──────── MATERIAL TO PROCESS

/-- A flit of a dense reduction meets the local tile element by element in the flit's TYPE and the sums go on, its owner apart; one
whose tile is not FULL waits (R311, R317, R318, R321). -/
def Sys2Proof.Claims.ReductionFlits : Prop :=
  (∀ (s : State) (y : RowIdx) (wire raw : List Byte) (r : Red), s.power = .running → (s.port y).up = true →
    readFlit wire = some (raw, 0) → flitVersion raw = 2 → flitClass raw = 3 → s.redOf y (redStream raw) = some r →
    redStream raw % 2 = 0 → (s.port y).redBuf = [] → r.thin = 0 →
    let q := s.port y
    let u := s.modPort y (fun p => p.digest false raw)
    let off := redOffset raw
    let at' := placeOf r.d.contrib (off / 64)
    let is := s.isle at'.isle
    let ty := r.flitType raw
    let e := redBytes ty
    (u.tileReady y r (off / 64) = false → ∃ t, exec (.redFlit y wire) s = .next t ∧
      (t.port y).redBuf = [{ raw := raw, wait := 0 }] ∧ (t.port y).egress = q.egress ∧ t.isles = s.isles) ∧
    (u.tileReady y r (off / 64) = true → r.owns (off / 64) = false → is.sto.errs = [] →
      let sums := (numsOf e (flitData raw)).zipWith (redAdd ty (s.redPrime r (off / 64)))
        (numsOf e (is.storeRead (at'.off + 256 * (off % 64)) 256))
      ∃ t, exec (.redFlit y wire) s = .next t ∧ (t.port y).redBuf = [] ∧
        (t.port y).egress = q.egress ++ [s.redRaw r ty false off (sums.flatMap (fun x => leBytes e (if ty = 1 then toBf16 x else x)))] ∧
        (t.isle at'.isle).sto.mem = is.sto.mem)) ∧
  (∀ p x z, redAdd 2 p x z = (x % p + z % p) % p) ∧
  ∀ x z : Word, redAdd 0 1 x.toNat z.toNat = (((FV.ofBits fp32 x.toNat).add (FV.ofBits fp32 z.toNat)).round fp32).bits % 2 ^ 32

/-- A mesh flit whose codewords all read clean is delivered at its destination stop with its circulation tag when that stop's row is held
by its owner slot, wherever on its route it is taken; a slot that does not hold the row makes it a contained fault against the row that
sent it. The route goes along the row first, then along the column (R15, R16, R29). -/
def Sys2Proof.Claims.MeshDeliveries : Prop :=
  (∀ (s : State) (stop : IsleIdx) (hdr payload h : List Byte) (data : List (List Byte)), s.power = .running → s.reef.injArmed = false →
    (hdr :: chunks 35 payload).map readMeshCw = (h :: data).map (fun d => (some d, false)) → leAt h 1 1 % 8 ≤ 3 →
    let dst : IsleIdx := finOf 63 (leAt h 0 1)
    let src : IsleIdx := finOf 63 (leAt h 3 1)
    let held := (s.rows[dst.row]).code = leAt h 2 1 % 8
    (held → exec (.meshFlitDelivery stop hdr payload) s = .next
      { s with out := .deliver dst (leAt h 1 1 % 8) (slice h 4 16) data.flatten :: s.out }) ∧
    (¬ held → ∃ t, exec (.meshFlitDelivery stop hdr payload) s = .next t ∧
      t.reef.cont = satInc32 s.reef.cont ∧ t.reef.rowCont[src.row] = satInc32 s.reef.rowCont[src.row] ∧
      ∀ st p g d, .deliver st p g d ∈ t.out → .deliver st p g d ∈ s.out)) ∧
  ∀ a b : IsleIdx, a.col ≠ b.col → (nextStop a b).row = a.row

/-- Every kind of flit completes with its own effect: IDLE, WIN, KEY, RED and mesh flits. -/
def Sys2Proof.Claims.FlitsComplete : Prop :=
  Claims.IdleFlits ∧ Claims.WindowFlits ∧ Claims.KeyFlits ∧ Claims.ReductionFlits ∧ Claims.MeshDeliveries

/-- Links, status codewords, the frames a port sends, and every kind of flit it receives doing its work (R290 to R300, R306, R310). -/
def Obligations.LinksAndFrames : Prop :=
  Claims.LinksAndControl ∧ Claims.Frames ∧ Claims.FlitsComplete

/-- Every codeword of a Strait reads back as it was coded, and with one wrong symbol it is read corrected (R291, R292). -/
def Obligations.StraitCodewords : Prop :=
  ∀ (d : List Byte), d.length ≤ 32 →
    readCw (codeCw d) = some (d, 0) ∧
    ∀ (i : Nat) (x : Byte), i < d.length + 2 → (codeCw d).getD i 0 ≠ x → readCw ((codeCw d).set i x) = some (d, 1)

────────────────

- ABOUT THIS EXERCISE: Across the material, report every line that has the word "numsOf".

- EXERCISE ANSWER:
      let sums := (numsOf e (flitData raw)).zipWith (redAdd ty (s.redPrime r (off / 64)))
        (numsOf e (is.storeRead (at'.off + 256 * (off % 64)) 256))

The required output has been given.